As noted earlier, a wildcard rule path requires that a config file have one or more fields matching the path. By default, a wildcard rule will raise an error if there are no fields matching it, but there are times when we want to accept zero-or-more matches.
The following rules configure a parser for cases where we want a block with zero or more subfields:
confp.add_rule('server.upload_paths', default={})
confp.add_rule('server.upload_paths.*', optional=True)
The optional
flag on the wildcard path will cause the parser to
allow the upload_paths
block to contain no fields. The default on
the upload_paths
field will create that empty block if the field is
null. The following config file would be accepted by this parser:
server:
upload_paths:
By leaving upload_paths
null, we signal that it has been explicitly
omitted, so it is given its default value (i.e., an empty mapping).
Then, since the wildcard path for the fields within upload_paths
is
flagged as optional, that rule will be satisfied with zero fields.
The YamlConfig
object would exist but contain zero fields:
conf.server.upload_paths # <YamlConfig object at 0x[...]>
len(conf.server.upload_paths) # 0
For completeness sake, the same parser would also accept a config
file with one or more fields within upload_paths
:
server:
upload_paths:
alice: /home/alice/uploads
bob: /home/bob/public
In this case, the YamlConfig
object would contain two fields:
conf.server.upload_paths # <YamlConfig object at 0x[...]>
len(conf.server.upload_paths) # 2
set(conf.server.upload_paths) # {'alice','bob'}
This pattern—with the block taking an empty substructure as the default and the wildcard rule flagged as optional—is the recommended way to implement a parser that accepts zero-or-more fields or list elements.
In some cases, we want to stop a yamlfig parser from attempting to validate a substructure, either because the program is designed to handle whatever is beneath that value or, more often the case, the actual structure follows a complicated syntax, but the program will be passing that structure to another package, and it has its own functions for validating the input.
For example, consider an example where a program needs to pull back a list of projects from a MongoDB database. The following config file provides values that might be needed to (1) access the database, (2) reference the specific collection within the database, and (3) filter the results to only a subset of all projects, using a MongoDB query:
mongodburl: mongodb://192.168.1.200:27017/
collection: projects
filterquery: { 'is_private': { '$ne': true } }
All three fields must exist, but the filterquery
field contains a
MongoDB query as its substructure. MongoDB queries can be expressed
as JSON objects, and YAML syntax is a superset of JSON, so the query
can be expressed as JSON/YAML right within the YAML config file.
By default, the yamlfig parser will try to validate that object
(i.e., check whether the paths filterquery.is_private
and
filterquery.is_private['$ne']
are expected by the parser).
Configuring a confp
parser to correctly validate the syntax of an
arbitrary MongoDB query is impossible and an unnecessary waste of
complexity.
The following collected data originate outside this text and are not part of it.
-- ==== Sys2Proof/Machine/Integer.lean ====
section
/-! DEFINITION. The integer vector instructions (R148 to R152). -/

namespace Sys2Proof.Machine

/-- IADD3 of Table 7.8. -/
def add3Op (it : Item) : State → Out :=
  let t := it.ty
  aluOp false it [vtOf t, vtOf t, vtOf t] (vtOf t).pair (commonBads it intTypes 1) fun s w r l =>
    putInt t (opx0 it) (getI s w r it t .a l + getI s w r it t .b l + getI s w r it t .c l)

/-- IMULH of Table 7.8. -/
def mulHighOp (it : Item) : State → Out :=
  let t := it.ty
  aluOp false it [vtOf t, vtOf t] false (commonBads it [2, 6] 0) fun s w r l =>
    wrapInt 32 (getI s w r it t .a l * getI s w r it t .b l / (2 ^ 32 : Nat))

/-- IMAD of Table 7.8. -/
def madOp (it : Item) : State → Out :=
  let t := it.ty
  aluOp false it [vtOf t, vtOf t, vtOf t] false (commonBads it [2, 6] 0) fun s w r l =>
    putInt t false (getI s w r it t .a l * getI s w r it t .b l + getI s w r it t .c l)

/-- The 64-bit type of IMADW's c: .i64 for .i32, .n64 for .n32. -/
def wideOf (t : Nat) : Nat := if tySigned t then 3 else 7

/-- IMADW of Table 7.8. -/
def madWideOp (it : Item) : State → Out :=
  let t := it.ty
  aluOp false it [vtOf t, vtOf t, vtOf (wideOf t)] true (commonBads it [2, 6] 0) fun s w r l =>
    wrapInt 64 (getI s w r it t .a l * getI s w r it t .b l + getI s w r it (wideOf t) .c l)

/-- IMIN and IMAX of Table 7.8. -/
def minMaxOp (least : Bool) (it : Item) : State → Out :=
  let t := it.ty
  aluOp false it [vtOf t, vtOf t] (vtOf t).pair (commonBads it intTypes 0) fun s w r l =>
    let x := getI s w r it t .a l
    let y := getI s w r it t .b l
    putInt t false (if least then min x y else max x y)

/-- IABS of Table 7.8. -/
def absOp (it : Item) : State → Out :=
  let t := it.ty
  aluOp false it [vtOf t] (vtOf t).pair (commonBads it [2, 3] 1) fun s w r l =>
    putInt t (opx0 it) ((getI s w r it t .a l).natAbs : Nat)

/-- ISAD of Table 7.8. -/
def sadOp (it : Item) : State → Out :=
  let t := it.ty
  aluOp false it [vtOf t, vtOf t, vtOf t] false (commonBads it [2, 6] 0) fun s w r l =>
    putInt t false (((getI s w r it t .a l - getI s w r it t .b l).natAbs : Nat) + getI s w r it t .c l)

/-- SHF of Table 7.10: OPX[0] .l, OPX[1] .wrap. -/
def funnelOp (it : Item) : State → Out :=
  aluOp false it [.bits 32, .bits 32, vtCount] false (commonBads it [8] 3) fun s w r l =>
    funnel (it.mb 52) (it.mb 53) (operand s w r it (.bits 32) .a l) (operand s w r it (.bits 32) .b l)
      (operand s w r it vtCount .c l)

/-- Width and type of LOP3: MOD[60] (Table 7.1). -/
def logicVT (it : Item) : VT := .bits (if it.mb 60 then 64 else 32)

/-- LOP3 of R150. -/
def logicOp (it : Item) : State → Out :=
  let t := logicVT it
  aluOp false it [t, t, t] t.pair (encBad (it.m 63 61 ≠ 0) 7 61) fun s w r l =>
    lop3 (it.m 59 52) t.width (operand s w r it t .a l) (operand s w r it t .b l) (operand s w r it t .c l)

/-- The short forms of LOP3: operand c reads zero. -/
def logicShort (it : Item) : State → Out :=
  aluOp false it [.bits 32, .bits 32] false [] fun s w r l =>
    lop3 (it.m 59 52) 32 (operand s w r it (.bits 32) .a l) (operand s w r it (.bits 32) .b l) 0

/-- POPC and CLZ: a single register (R136, R150). -/
def countOp (g : Nat → Nat → Nat) (it : Item) : State → Out :=
  let t := it.ty
  aluOp false it [vtOf t] false (commonBads it [8, 9] 0) fun s w r l => g (tyWidth t) (getB s w r it t .a l)

/-- BREV. -/
def reverseOp (it : Item) : State → Out :=
  let t := it.ty
  aluOp false it [vtOf t] (vtOf t).pair (commonBads it [8, 9] 0) fun s w r l => brevN (tyWidth t) (getB s w r it t .a l)

/-- BFE. -/
def bfeOp (it : Item) : State → Out :=
  let t := it.ty
  aluOp false it [vtOf t, vtCount] (vtOf t).pair (commonBads it intTypes 0) fun s w r l =>
    bfeVal t (getI s w r it t .a l) (operand s w r it vtCount .b l)

/-- BFI. -/
def bfiOp (it : Item) : State → Out :=
  let t := it.ty
  aluOp false it [vtOf t, vtOf t, vtCount] (vtOf t).pair (commonBads it [8, 9] 0) fun s w r l =>
    bfiVal (tyWidth t) (getB s w r it t .a l) (getB s w r it t .b l) (operand s w r it vtCount .c l)

/-- IADD (R148). -/
def execIadd (f : Long) (s : State) : Out := arith2 false true (longItem 0x040 false f) (· + ·) s

/-- IADD.i32, short. -/
def execIaddShort (f : Short) (s : State) : Out := arith2 false true (shortItem 0x02 false 0x100 f) (· + ·) s

/-- IADD3 (R148). -/
def execIadd3 (f : Long) (s : State) : Out := add3Op (longItem 0x041 false f) s

/-- ISUB (R148). -/
def execIsub (f : Long) (s : State) : Out := arith2 false true (longItem 0x042 false f) (· - ·) s

/-- ISUB.i32, short. -/
def execIsubShort (f : Short) (s : State) : Out := arith2 false true (shortItem 0x03 false 0x100 f) (· - ·) s

/-- IMUL (R148): the low part. -/
def execImul (f : Long) (s : State) : Out := arith2 false false (longItem 0x043 false f) (· * ·) s

/-- IMUL.i32, short. -/
def execImulShort (f : Short) (s : State) : Out := arith2 false false (shortItem 0x04 false 0x100 f) (· * ·) s

/-- IMULH (R148): the high half of the exact product. -/
def execImulh (f : Long) (s : State) : Out := mulHighOp (longItem 0x044 false f) s

/-- IMULH.i32, short. -/
def execImulhI32Short (f : Short) (s : State) : Out := mulHighOp (shortItem 0x05 false 0x100 f) s

/-- IMULH.n32, short. -/
def execImulhN32Short (f : Short) (s : State) : Out := mulHighOp (shortItem 0x06 false 0x300 f) s

/-- IMAD (R148). -/
def execImad (f : Long) (s : State) : Out := madOp (longItem 0x045 false f) s

/-- IMADW (R148): 32-bit factors, c and d pairs. -/
def execImadw (f : Long) (s : State) : Out := madWideOp (longItem 0x046 false f) s

/-- IMIN (R148). -/
def execImin (f : Long) (s : State) : Out := minMaxOp true (longItem 0x047 false f) s

/-- IMIN.i32, short. -/
def execIminI32Short (f : Short) (s : State) : Out := minMaxOp true (shortItem 0x07 false 0x100 f) s

/-- IMIN.n32, short. -/
def execIminN32Short (f : Short) (s : State) : Out := minMaxOp true (shortItem 0x09 false 0x300 f) s

/-- IMAX (R148). -/
def execImax (f : Long) (s : State) : Out := minMaxOp false (longItem 0x048 false f) s

/-- IMAX.i32, short. -/
def execImaxI32Short (f : Short) (s : State) : Out := minMaxOp false (shortItem 0x08 false 0x100 f) s

/-- IMAX.n32, short. -/
def execImaxN32Short (f : Short) (s : State) : Out := minMaxOp false (shortItem 0x0A false 0x300 f) s

/-- IABS (R148). -/
def execIabs (f : Long) (s : State) : Out := absOp (longItem 0x049 false f) s

/-- IABS.i32, short. -/
def execIabsShort (f : Short) (s : State) : Out := absOp (shortItem 0x0B false 0x100 f) s

/-- ISAD (R148): the difference is taken exactly. -/
def execIsad (f : Long) (s : State) : Out := sadOp (longItem 0x04A false f) s

/-- SHL (R149). -/
def execShl (f : Long) (s : State) : Out := shiftOp false (longItem 0x04B false f) 0 [8, 9] s

/-- SHL.b32, short. -/
def execShlShort (f : Short) (s : State) : Out := shiftOp false (shortItem 0x0C false 0x400 f) 0 [8, 9] s

/-- SHR (R149). -/
def execShr (f : Long) (s : State) : Out := shiftOp false (longItem 0x04C false f) 1 [6, 7] s

/-- SHR.n32, short. -/
def execShrShort (f : Short) (s : State) : Out := shiftOp false (shortItem 0x0D false 0x300 f) 1 [6, 7] s

/-- SHA (R149). -/
def execSha (f : Long) (s : State) : Out := shiftOp false (longItem 0x04D false f) 2 [2, 3] s

/-- SHA.i32, short. -/
def execShaShort (f : Short) (s : State) : Out := shiftOp false (shortItem 0x0E false 0x100 f) 2 [2, 3] s

/-- SHF (R149). -/
def execShf (f : Long) (s : State) : Out := funnelOp (longItem 0x04E false f) s

/-- LOP3 (R150). -/
def execLop3 (f : Long) (s : State) : Out := logicOp (longItem 0x04F false f) s

/-- LOP3.b32 with table 0x88, short; operand c reads zero (R150). -/
def execLop3AndShort (f : Short) (s : State) : Out := logicShort (shortItem 0x0F false 0x88 f) s

/-- LOP3.b32 with table 0xEE, short; operand c reads zero (R150). -/
def execLop3OrShort (f : Short) (s : State) : Out := logicShort (shortItem 0x10 false 0xEE f) s

/-- LOP3.b32 with table 0x66, short; operand c reads zero (R150). -/
def execLop3XorShort (f : Short) (s : State) : Out := logicShort (shortItem 0x11 false 0x66 f) s

/-- POPC (R150). -/
def execPopc (f : Long) (s : State) : Out := countOp popcN (longItem 0x050 false f) s

/-- POPC.b32, short. -/
def execPopcShort (f : Short) (s : State) : Out := countOp popcN (shortItem 0x12 false 0x400 f) s

/-- CLZ (R150). -/
def execClz (f : Long) (s : State) : Out := countOp clzN (longItem 0x051 false f) s

/-- CLZ.b32, short. -/
def execClzShort (f : Short) (s : State) : Out := countOp clzN (shortItem 0x13 false 0x400 f) s

/-- BREV (R150). -/
def execBrev (f : Long) (s : State) : Out := reverseOp (longItem 0x052 false f) s

/-- BREV.b32, short. -/
def execBrevShort (f : Short) (s : State) : Out := reverseOp (shortItem 0x14 false 0x400 f) s

/-- BFE (R151). -/
def execBfe (f : Long) (s : State) : Out := bfeOp (longItem 0x053 false f) s

/-- BFI (R151). -/
def execBfi (f : Long) (s : State) : Out := bfiOp (longItem 0x054 false f) s

/-- ICMP (R152). -/
def execIcmp (f : Long) (s : State) : Out := compareOp false (longItem 0x055 false f) s

/-- ISEL (R152). -/
def execIsel (f : Long) (s : State) : Out := selectOp false (longItem 0x056 false f) s

end Sys2Proof.Machine
end

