-- ==== Sys2Proof/Certificates/Slice0/Obligations.lean ====
section
/-! DEFINITION. The statements for the provers. -/

namespace Sys2Proof.Machine

/-! Shapes of rows. -/

/-- A capturing vector instruction: the value of each active lane. -/
def vecRow (i : Instr) (it : Item) (ts : List VT) (pair : Bool) (bads : List Bad) (val : State → Warp → Run → Nat → Nat) : Row :=
  ⟨i, it, fun _ _ _ => aluSpec false ts pair bads, fun s w r => vecResult s r it pair (val s w r)⟩

/-- A capturing uniform instruction: one value for the warp. -/
def uniRow (i : Instr) (it : Item) (ts : List VT) (pair : Bool) (bads : List Bad) (val : State → Warp → Run → Nat) : Row :=
  ⟨i, it, fun _ _ _ => aluSpec true ts pair bads, fun s w r => uniResult s r it pair (val s w r)⟩

/-- An instruction that writes a predicate in each active lane. -/
def predRow (i : Instr) (it : Item) (ts : List VT) (bads : List Bad) (val : State → Warp → Run → Nat → Bool) : Row :=
  ⟨i, it, fun _ _ _ => { uses := srcUses false ts ++ [.dstP false], bads := bads }, fun s w r => predResult s r it (val s w r)⟩

/-- An instruction that writes a uniform predicate where its guard holds. -/
def qRow (i : Instr) (it : Item) (ts : List VT) (bads : List Bad) (val : State → Warp → Run → Bool) : Row :=
  ⟨i, it, fun _ _ _ => { uses := srcUses true ts ++ [.dstP true], bads := bads },
    fun s w r => finish { s with cur := if guardU w it then qset w it.d (val s w r) else w } r it⟩

/-- A floating instruction: under .rs the counters of the active lanes advance (R101). -/
def fltRow (i : Instr) (it : Item) (ts : List VT) (pair : Bool) (bads : List Bad) (val : State → Warp → Run → Nat → Nat) : Row :=
  ⟨i, it, fun _ _ _ => aluSpec false ts pair bads, fun s w r =>
    vecResult (if rndOf it = 4 then { s with cur := bumpRctr w (activeLanes w r it) } else s) r it pair (val s w r)⟩

/-- A lane operation: it waits in every lane of the warp, and may write field C's register after its result (R168). -/
def laneRow (i : Instr) (it : Item) (uses : List Use) (pair : Bool) (bads : List Bad) (more : Warp → Run → Warp → Warp)
    (val : State → Warp → Run → Nat → Nat) : Row :=
  ⟨i, it, fun _ _ _ => { uses := uses ++ [.dstV (if pair then 2 else 1)], bads := bads, capt := true, wide := true },
    fun s w r => vecResultThen s r it pair (val s w r) (more w r)⟩

/-- Operands of the instruction's own type as integers, and as bits. -/
def intA (it : Item) (s : State) (w : Warp) (r : Run) (l : Nat) : Int := operandInt s w r it (vtOf it.ty) .a l
def intB (it : Item) (s : State) (w : Warp) (r : Run) (l : Nat) : Int := operandInt s w r it (vtOf it.ty) .b l
def intC (it : Item) (s : State) (w : Warp) (r : Run) (l : Nat) : Int := operandInt s w r it (vtOf it.ty) .c l
def bitA (it : Item) (s : State) (w : Warp) (r : Run) (l : Nat) : Nat := operand s w r it (vtOf it.ty) .a l % 2 ^ tyWidth it.ty
def bitB (it : Item) (s : State) (w : Warp) (r : Run) (l : Nat) : Nat := operand s w r it (vtOf it.ty) .b l % 2 ^ tyWidth it.ty
def bitC (it : Item) (s : State) (w : Warp) (r : Run) (l : Nat) : Nat := operand s w r it (vtOf it.ty) .c l % 2 ^ tyWidth it.ty
/-- A 32-bit operand. -/
def numOf (it : Item) (x : Fld) (s : State) (w : Warp) (r : Run) (l : Nat) : Nat := operand s w r it vtCount x l

/-! Integer instructions (R148 to R152). -/

def arithRow (i : Instr) (it : Item) (sat : Bool) (g : Int → Int → Int) : Row :=
  vecRow i it [vtOf it.ty, vtOf it.ty] (vtOf it.ty).pair (commonBads it [2, 3, 6, 7] (if sat then 1 else 0)) fun s w r l =>
    putInt it.ty (sat && it.mb 52) (g (intA it s w r l) (intB it s w r l))

def high32Row (i : Instr) (it : Item) : Row :=
  vecRow i it [vtOf it.ty, vtOf it.ty] false (commonBads it [2, 6] 0) fun s w r l =>
    wrapInt 32 (intA it s w r l * intB it s w r l / (2 ^ 32 : Nat))

def triple32Row (i : Instr) (it : Item) (g : Int → Int → Int → Int) : Row :=
  vecRow i it [vtOf it.ty, vtOf it.ty, vtOf it.ty] false (commonBads it [2, 6] 0) fun s w r l =>
    putInt it.ty false (g (intA it s w r l) (intB it s w r l) (intC it s w r l))

def pickRow (i : Instr) (it : Item) (g : Int → Int → Int) : Row :=
  vecRow i it [vtOf it.ty, vtOf it.ty] (vtOf it.ty).pair (commonBads it [2, 3, 6, 7] 0) fun s w r l =>
    putInt it.ty false (g (intA it s w r l) (intB it s w r l))

def absRow (i : Instr) (it : Item) : Row :=
  vecRow i it [vtOf it.ty] (vtOf it.ty).pair (commonBads it [2, 3] 1) fun s w r l =>
    putInt it.ty (it.mb 52) ((intA it s w r l).natAbs : Nat)

/-- IADD to ISAD, with their short forms (Tables 6.11, 7.8). -/
def arithmeticRows (f : Long) (g : Short) : List Row :=
  [arithRow (.iadd f) (longItem 0x040 false f) true (· + ·), arithRow (.iaddShort g) (shortItem 0x02 false 0x100 g) true (· + ·),
   arithRow (.isub f) (longItem 0x042 false f) true (· - ·), arithRow (.isubShort g) (shortItem 0x03 false 0x100 g) true (· - ·),
   arithRow (.imul f) (longItem 0x043 false f) false (· * ·), arithRow (.imulShort g) (shortItem 0x04 false 0x100 g) false (· * ·),
   vecRow (.iadd3 f) (longItem 0x041 false f) [vtOf (longItem 0x041 false f).ty, vtOf (longItem 0x041 false f).ty, vtOf (longItem 0x041 false f).ty]
     (vtOf (longItem 0x041 false f).ty).pair (commonBads (longItem 0x041 false f) [2, 3, 6, 7] 1) (fun s w r l =>
       let it := longItem 0x041 false f
       putInt it.ty (it.mb 52) (intA it s w r l + intB it s w r l + intC it s w r l)),
   high32Row (.imulh f) (longItem 0x044 false f), high32Row (.imulhI32Short g) (shortItem 0x05 false 0x100 g),
   high32Row (.imulhN32Short g) (shortItem 0x06 false 0x300 g),
   triple32Row (.imad f) (longItem 0x045 false f) (fun a b c => a * b + c),
   triple32Row (.isad f) (longItem 0x04A false f) (fun a b c => ((a - b).natAbs : Nat) + c),
   vecRow (.imadw f) (longItem 0x046 false f) [vtOf (longItem 0x046 false f).ty, vtOf (longItem 0x046 false f).ty,
       vtOf (wideOf (longItem 0x046 false f).ty)] true (commonBads (longItem 0x046 false f) [2, 6] 0) (fun s w r l =>
       let it := longItem 0x046 false f
       wrapInt 64 (intA it s w r l * intB it s w r l + operandInt s w r it (vtOf (wideOf it.ty)) .c l)),
   pickRow (.imin f) (longItem 0x047 false f) min, pickRow (.iminI32Short g) (shortItem 0x07 false 0x100 g) min,
   pickRow (.iminN32Short g) (shortItem 0x09 false 0x300 g) min,
   pickRow (.imax f) (longItem 0x048 false f) max, pickRow (.imaxI32Short g) (shortItem 0x08 false 0x100 g) max,
   pickRow (.imaxN32Short g) (shortItem 0x0A false 0x300 g) max,
   absRow (.iabs f) (longItem 0x049 false f), absRow (.iabsShort g) (shortItem 0x0B false 0x100 g)]
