/-! mput writes the management registers alone. -/

@[simp] theorem mput_agenda (s : State) (n : Nat) (v : DWord) : (mput s n v).agenda = s.agenda := rfl
@[simp] theorem mput_free (s : State) (n : Nat) (v : DWord) : (mput s n v).free = s.free := rfl
@[simp] theorem mput_fresh (s : State) (n : Nat) (v : DWord) : (mput s n v).fresh = s.fresh := rfl
@[simp] theorem mput_clk (s : State) (n : Nat) (v : DWord) : (mput s n v).clk = s.clk := rfl
@[simp] theorem mput_readyClk (s : State) (n : Nat) (v : DWord) : (mput s n v).readyClk = s.readyClk := rfl
@[simp] theorem mput_cur (s : State) (n : Nat) (v : DWord) : (mput s n v).cur = s.cur := rfl
@[simp] theorem mput_warps (s : State) (n : Nat) (v : DWord) : (mput s n v).warps = s.warps := rfl
@[simp] theorem mput_ctxs (s : State) (n : Nat) (v : DWord) : (mput s n v).ctxs = s.ctxs := rfl
@[simp] theorem mput_clusters (s : State) (n : Nat) (v : DWord) : (mput s n v).clusters = s.clusters := rfl
@[simp] theorem mput_blocks (s : State) (n : Nat) (v : DWord) : (mput s n v).blocks = s.blocks := rfl
@[simp] theorem mput_saved (s : State) (n : Nat) (v : DWord) : (mput s n v).saved = s.saved := rfl
@[simp] theorem mput_pool (s : State) (n : Nat) (v : DWord) : (mput s n v).pool = s.pool := rfl
@[simp] theorem mput_poolPoison (s : State) (n : Nat) (v : DWord) : (mput s n v).poolPoison = s.poolPoison := rfl
@[simp] theorem mput_tiles (s : State) (n : Nat) (v : DWord) : (mput s n v).tiles = s.tiles := rfl
@[simp] theorem mput_cstore (s : State) (n : Nat) (v : DWord) : (mput s n v).cstore = s.cstore := rfl
@[simp] theorem mput_csPoison (s : State) (n : Nat) (v : DWord) : (mput s n v).csPoison = s.csPoison := rfl
@[simp] theorem mput_staging (s : State) (n : Nat) (v : DWord) : (mput s n v).staging = s.staging := rfl
@[simp] theorem mput_dram (s : State) (n : Nat) (v : DWord) : (mput s n v).dram = s.dram := rfl
@[simp] theorem mput_l2b (s : State) (n : Nat) (v : DWord) : (mput s n v).l2b = s.l2b := rfl
@[simp] theorem mput_l2 (s : State) (n : Nat) (v : DWord) : (mput s n v).l2 = s.l2 := rfl
@[simp] theorem mput_ver (s : State) (n : Nat) (v : DWord) : (mput s n v).ver = s.ver := rfl
@[simp] theorem mput_replicas (s : State) (n : Nat) (v : DWord) : (mput s n v).replicas = s.replicas := rfl
@[simp] theorem mput_poison (s : State) (n : Nat) (v : DWord) : (mput s n v).poison = s.poison := rfl
@[simp] theorem mput_hist (s : State) (n : Nat) (v : DWord) : (mput s n v).hist = s.hist := rfl
@[simp] theorem mput_order (s : State) (n : Nat) (v : DWord) : (mput s n v).order = s.order := rfl
@[simp] theorem mput_host (s : State) (n : Nat) (v : DWord) : (mput s n v).host = s.host := rfl
@[simp] theorem mput_peer (s : State) (n : Nat) (v : DWord) : (mput s n v).peer = s.peer := rfl
@[simp] theorem mput_fmeta (s : State) (n : Nat) (v : DWord) : (mput s n v).fmeta = s.fmeta := rfl
@[simp] theorem mput_packets (s : State) (n : Nat) (v : DWord) : (mput s n v).packets = s.packets := rfl
@[simp] theorem mput_watches (s : State) (n : Nat) (v : DWord) : (mput s n v).watches = s.watches := rfl
@[simp] theorem mput_tlb (s : State) (n : Nat) (v : DWord) : (mput s n v).tlb = s.tlb := rfl
@[simp] theorem mput_icache (s : State) (n : Nat) (v : DWord) : (mput s n v).icache = s.icache := rfl
@[simp] theorem mput_reqs (s : State) (n : Nat) (v : DWord) : (mput s n v).reqs = s.reqs := rfl
@[simp] theorem mput_cmds (s : State) (n : Nat) (v : DWord) : (mput s n v).cmds = s.cmds := rfl
@[simp] theorem mput_held (s : State) (n : Nat) (v : DWord) : (mput s n v).held = s.held := rfl
@[simp] theorem mput_wants (s : State) (n : Nat) (v : DWord) : (mput s n v).wants = s.wants := rfl
@[simp] theorem mput_credits (s : State) (n : Nat) (v : DWord) : (mput s n v).credits = s.credits := rfl
@[simp] theorem mput_products (s : State) (n : Nat) (v : DWord) : (mput s n v).products = s.products := rfl
@[simp] theorem mput_migrs (s : State) (n : Nat) (v : DWord) : (mput s n v).migrs = s.migrs := rfl
@[simp] theorem mput_remotes (s : State) (n : Nat) (v : DWord) : (mput s n v).remotes = s.remotes := rfl
@[simp] theorem mput_answers (s : State) (n : Nat) (v : DWord) : (mput s n v).answers = s.answers := rfl
@[simp] theorem mput_retired (s : State) (n : Nat) (v : DWord) : (mput s n v).retired = s.retired := rfl
@[simp] theorem mput_seq (s : State) (n : Nat) (v : DWord) : (mput s n v).seq = s.seq := rfl
@[simp] theorem mput_lost (s : State) (n : Nat) (v : DWord) : (mput s n v).lost = s.lost := rfl
@[simp] theorem mput_links (s : State) (n : Nat) (v : DWord) : (mput s n v).links = s.links := rfl
@[simp] theorem mput_boot (s : State) (n : Nat) (v : DWord) : (mput s n v).boot = s.boot := rfl
@[simp] theorem mput_flash (s : State) (n : Nat) (v : DWord) : (mput s n v).flash = s.flash := rfl
@[simp] theorem mput_sram (s : State) (n : Nat) (v : DWord) : (mput s n v).sram = s.sram := rfl
@[simp] theorem mput_sigs (s : State) (n : Nat) (v : DWord) : (mput s n v).sigs = s.sigs := rfl
@[simp] theorem mput_tileSigs (s : State) (n : Nat) (v : DWord) : (mput s n v).tileSigs = s.tileSigs := rfl
@[simp] theorem mput_barSigs (s : State) (n : Nat) (v : DWord) : (mput s n v).barSigs = s.barSigs := rfl
@[simp] theorem mput_sets (s : State) (n : Nat) (v : DWord) : (mput s n v).sets = s.sets := rfl
@[simp] theorem mput_rows (s : State) (n : Nat) (v : DWord) : (mput s n v).rows = s.rows := rfl
@[simp] theorem mput_congest (s : State) (n : Nat) (v : DWord) : (mput s n v).congest = s.congest := rfl
@[simp] theorem mput_drr (s : State) (n : Nat) (v : DWord) : (mput s n v).drr = s.drr := rfl
@[simp] theorem mput_starve (s : State) (n : Nat) (v : DWord) : (mput s n v).starve = s.starve := rfl
@[simp] theorem mput_placeable (s : State) (n : Nat) (v : DWord) : (mput s n v).placeable = s.placeable := rfl
@[simp] theorem mput_lastIssue (s : State) (n : Nat) (v : DWord) : (mput s n v).lastIssue = s.lastIssue := rfl
@[simp] theorem mput_boosted (s : State) (n : Nat) (v : DWord) : (mput s n v).boosted = s.boosted := rfl
@[simp] theorem mput_refresh (s : State) (n : Nat) (v : DWord) : (mput s n v).refresh = s.refresh := rfl
@[simp] theorem mput_wctl (s : State) (n : Nat) (v : DWord) : (mput s n v).wctl = s.wctl := rfl
@[simp] theorem mput_shoot (s : State) (n : Nat) (v : DWord) : (mput s n v).shoot = s.shoot := rfl
@[simp] theorem mput_discarded (s : State) (n : Nat) (v : DWord) : (mput s n v).discarded = s.discarded := rfl
@[simp] theorem mput_corr (s : State) (n : Nat) (v : DWord) : (mput s n v).corr = s.corr := rfl
@[simp] theorem mput_under (s : State) (n : Nat) (v : DWord) : (mput s n v).under = s.under := rfl
@[simp] theorem mput_failing (s : State) (n : Nat) (v : DWord) : (mput s n v).failing = s.failing := rfl
@[simp] theorem mput_rowErrs (s : State) (n : Nat) (v : DWord) : (mput s n v).rowErrs = s.rowErrs := rfl
@[simp] theorem mput_lostTold (s : State) (n : Nat) (v : DWord) : (mput s n v).lostTold = s.lostTold := rfl
@[simp] theorem mput_ring (s : State) (n : Nat) (v : DWord) : (mput s n v).ring = s.ring := rfl
@[simp] theorem mput_shots (s : State) (n : Nat) (v : DWord) : (mput s n v).shots = s.shots := rfl
@[simp] theorem mput_early (s : State) (n : Nat) (v : DWord) : (mput s n v).early = s.early := rfl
As soon as the script hands the query off to MongoDB, it
is going to do a much better job of validating it.
The following parser is configured to accept the above config file:
confp.add_rule('mongodburl')
confp.add_rule('collection')
confp.add_rule('filterquery', nofollow=True)
This parser will require that a filterquery
field exists along with
the mongodburl
and collection
fields, but the nofollow
argument
ensures that it will not descend into the substructure within the
filterquery
field. No additional validation of that substructure
will take place.
The value at conf.filterquery
is a standard python dict
which can be
passed to a MongoDB find
command as-is.
conf.filterquery # {'is_private': {'$ne': True}}
As an aside, note that until this example, we have been using YAML block-structure syntax rather than JSON syntax, but there is no difference between the two formats once parsed. The config file above could have been written equivalently as follows:
mongodburl: mongodb://192.168.1.200:27017
collection: projects
filterquery:
is_private:
"$ne": true
A distinct alternative would have been to encode the MongoDB query object as a string, as in the following line:
filterquery: "{ is_private: { $ne: { true }}}"`
While a viable alternative, there are benefits to not doing so. By storing the query object as a query object, we actually do perform some syntax checking at parse time, before handing it off to MongoDB. We ensure that the brackets are balanced and the JSON is legal. We also get whatever syntax highlighting our editor provides to YAML/JSON. A string would simply be treated as a string by the yamlfig parser, and we would eventually have to invoke a JSON parser ourselves.
The nofollow
parameter really affects the handling of the value not
the field, whereas optional
and default
are parameters that affect
the handling of the field (i.e., what to do if it is omitted).
If a field is omitted from a config, and if its path is marked in the
parser as both optional and no-follow, the field will be created and
assigned the value None
. If it were not optional, an error would be
raised. Since the value None
is terminal and has no substructure,
being marked no-follow has little effect.
If a field is omitted from a config, and if its path is marked in the
parser as no-follow and taking a default, the field will be created
and the default value will be substituted. If the default value has
substructure (i.e., it is a dict
or a list
), then the no-follow
marking would apply and no additional validation would be performed by
the parser on that substructure.
A parser configuration such as the following would raise an error:
confp.add_rule('filterquery', nofollow=True)
confp.add_rule('filterquery.is_private')
The no-follow condition on a path means that no rules on descendant
paths will ever be checked or validated, so we prevent such rules from
being added. For this example, a ValueError
would be raised
explaining that "filterquery.is_private" is a descendant of a no-follow rule
.
Within the yamlfig parser, after establishing that every required field exists, that every optional or default field has been handled, and that there are no unexpected fields, the parser's next step is to check that any type assertions on the values for each field are satisfied.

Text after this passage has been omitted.